:: ENTRIES SUPPLIED

-- ==== Sys2Proof/Machine/Regs.lean ====
section
/-! DEFINITION. Register space (00_scope.md R3 to R7; 01_the_part.md R25 to R29): every register of BAR0 and of the berth
windows of BAR2, read and written, with the register maps of the chapters. -/
namespace Sys2Proof.Machine

/-- A register value from its fields, each with its lowest bit. -/
def pack (l : List (Nat × Nat)) : Nat := l.foldl (fun n p => n + p.2 * 2 ^ p.1) 0

/-! ### Reads of BAR0 -/

/-- GLB (Tables 1.8 to 1.10, 6.8, 15.6 to 15.8, 18.7, 18.8, 23.8), the MSI-X structures and the CXL component registers of
R26. -/
def readGlb (s : State) (o : Nat) : Nat :=
  let g := s.glb
  if o = 0x0000 then pack [(0, 0x9632), (16, 1), (24, 1)]
  else if o = 0x0008 then halfStatus g
  else if o = 0x0010 then
    pack [(0, boolNat g.rootLock), (1, boolNat g.sOnRoot), (2, boolNat g.clkFault), (3, g.relockCount)]
  else if o = 0x0100 then g.base2.toNat
  else if o = 0x0200 then pack [(0, g.preemptGap), (32, boolNat g.preemptEn)]
  else if 0x1000 ≤ o ∧ o < 0x1800 then
    let t := s.berth ((o - 0x1000) / 64)
    let c := (o - 0x1000) % 64 / 8
    if c = 0 then pack [(0, t.share), (16, boolNat t.layout.configured), (32, t.layout.shareMin), (48, t.layout.shareMax)]
    else if t.layout.configured then look 0 t.cycles (c - 1) else 0
  else if 0x1800 ≤ o ∧ o < 0x1A00 then
    let t := s.berth ((o - 0x1800) / 16)
    let on := fun (n : Nat) => if t.layout.configured then n else 0
    if o % 16 = 0 then on t.virt else pack [(0, t.layout.ration), (32, on t.preempted)]
  else if 0x2000 ≤ o ∧ o < 0x2400 then
    field (s.berth ((o - 0x2000) / 32)).layout.cores.toNat (64 * ((o - 0x2000) % 32 / 8)) 64
  else if o = 0x3000 then
    pack [(0, g.linkWidth), (5, g.linkRate), (8, boolNat g.cxlCache), (9, boolNat g.cxlMem), (10, boolNat g.degraded),
      (11, boolNat g.lanesHalf1), (32, g.trainings)]
  else if o = 0x3008 then pack [(0, g.errReason), (4, g.errDecoder), (32, g.errRefused)]
  else if 0x3010 ≤ o ∧ o < 0x3030 then
    let d := look {} g.hdm ((o - 0x3010) / 8)
    pack [(0, d.bindBerth), (5, boolNat d.bindValid), (21, d.bindVbase / 2 ^ 21)]
  else if o = 0x4000 then pack [(0, g.vin), (16, g.iin), (32, boolNat g.trip), (33, g.tripSensor)]
  else if o = 0x4008 then pack [(0, g.uvEvents), (32, g.trips)]
  else if 0x8000 ≤ o ∧ o < 0x10000 then
    let e := look {} g.msix ((o - 0x8000) / 16)
    if o % 16 = 0 then e.addr else pack [(0, e.data), (32, boolNat e.masked)]
  else if 0x10000 ≤ o ∧ o < 0x10100 then
    let v := 8 * (o - 0x10000)
    pack ((List.range 64).map (fun i => (i, boolNat (look {} g.msix (v + i)).pending)))
  else if 0x20000 ≤ o ∧ o < 0x30000 then
    readComponent s (o - 0x20000) + readComponent s (o - 0x20000 + 4) * 2 ^ 32
  else 0

/-- A doorbell (Table 2.1); a queue of no admitted image, or of a fenced half, reads 0 (R28, R35). -/
def readDoorbell (s : State) (q : Nat) : Nat := if doorbellOpen s q then (s.queue q).tail else 0

/-- A sync object's register at offset 0 or 8 (Table 2.3). -/
def readSync (s : State) (i : Nat) (second : Bool) : Nat :=
  let k := s.sync i
  if s.fenced (syncHalf i) then 0
  else if !second then k.value
  else pack [(0, k.berth), (5, boolNat k.allocated), (6, boolNat k.irqEn), (7, k.vector), (18, boolNat k.dropped)]

/-- A core's registers (Tables 5.7, 5.8, 6.9, 6.10, 7.7, 8.3, 12.3, 12.4). -/
def readCore (s : State) (c o : Nat) : Nat :=
  let k := s.core c
  let mx := fun (f : Mxe → Bool) => pack ((List.range 4).map (fun m => (m, boolNat (f (look {} k.mxe m)))))
  if s.fenced (coreHalf c) then 0
  else if 0x200 ≤ o ∧ o < 0x280 then
    let t := look {} k.trays ((o - 0x200) / 8)
    pack [(0, t.owner), (4, t.berth), (9, boolNat t.pinned), (10, boolNat t.scrubbing)]
  else if o = 0x280 then pack [(0, k.tfTray), (4, k.tfFound), (8, k.tfAccessor), (32, k.tfCount)]
  else if o = 0x400 then pack [(0, mx (·.busy)), (4, mx (·.stolen)), (8, mx (·.inCrew))]
  else if 0x408 ≤ o ∧ o < 0x428 then (look {} k.mxe ((o - 0x408) / 8)).tiles
  else if o = 0x428 then k.steals
  else if o = 0x480 then
    let m := k.mxe.map (·.2)
    pack [(0, boolNat (k.rweBusy || m.any (·.stream))), (1, boolNat (k.rweHeirloom || m.any (·.streamHeirloom)))
      , (2, boolNat (k.rweBase2 || m.any (·.streamBase2)))]
  else if o = 0x488 then k.rweRows
  else if o = 0x490 then k.rweEvals
  else if o = 0x4C0 then k.attnChunks
  else if o = 0x4C8 then k.attnWait
  else if o = 0x500 then k.sndTiles
  else 0

/-- A cluster's registers (Tables 5.5, 5.6, 10.4, 10.5). -/
def readClu (s : State) (c o : Nat) : Nat :=
  let k := s.cluster c
  if s.fenced (clusterHalf c) then 0
  else if o = 0x1000 then
    pack [(0, boolNat k.stealEn), (1, boolNat k.stealXEn), (4, k.stealMinX), (8, boolNat k.planReuseEn)]
  else if o = 0x1008 then pack [(0, k.plans), (32, k.reused)]
  else if o = 0x2000 then
    pack [(0, boolNat k.strBusy), (1, boolNat k.strStolen), (2, boolNat k.strZc), (3, k.strHs % 32), (32, k.strStripe)]
  else if o = 0x2008 then k.strDone
  else if o = 0x2010 then k.strRefetch
  else if o = 0x2018 then k.strZcBytes
  else 0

::::

Quote the listing above from its first line to the line with "let t := s.berth ((o - 0x1000) / 64)", inclusive, and add nothing.

-- ==== Sys2Proof/Machine/Regs.lean ====
section
/-! DEFINITION. Register space (00_scope.md R3 to R7; 01_the_part.md R25 to R29): every register of BAR0 and of the berth
windows of BAR2, read and written, with the register maps of the chapters. -/
namespace Sys2Proof.Machine

/-- A register value from its fields, each with its lowest bit. -/
def pack (l : List (Nat × Nat)) : Nat := l.foldl (fun n p => n + p.2 * 2 ^ p.1) 0

/-! ### Reads of BAR0 -/

/-- GLB (Tables 1.8 to 1.10, 6.8, 15.6 to 15.8, 18.7, 18.8, 23.8), the MSI-X structures and the CXL component registers of
R26. -/
def readGlb (s : State) (o : Nat) : Nat :=
  let g := s.glb
  if o = 0x0000 then pack [(0, 0x9632), (16, 1), (24, 1)]
  else if o = 0x0008 then halfStatus g
  else if o = 0x0010 then
    pack [(0, boolNat g.rootLock), (1, boolNat g.sOnRoot), (2, boolNat g.clkFault), (3, g.relockCount)]
  else if o = 0x0100 then g.base2.toNat
  else if o = 0x0200 then pack [(0, g.preemptGap), (32, boolNat g.preemptEn)]
  else if 0x1000 ≤ o ∧ o < 0x1800 then
    let t := s.berth ((o - 0x1000) / 64)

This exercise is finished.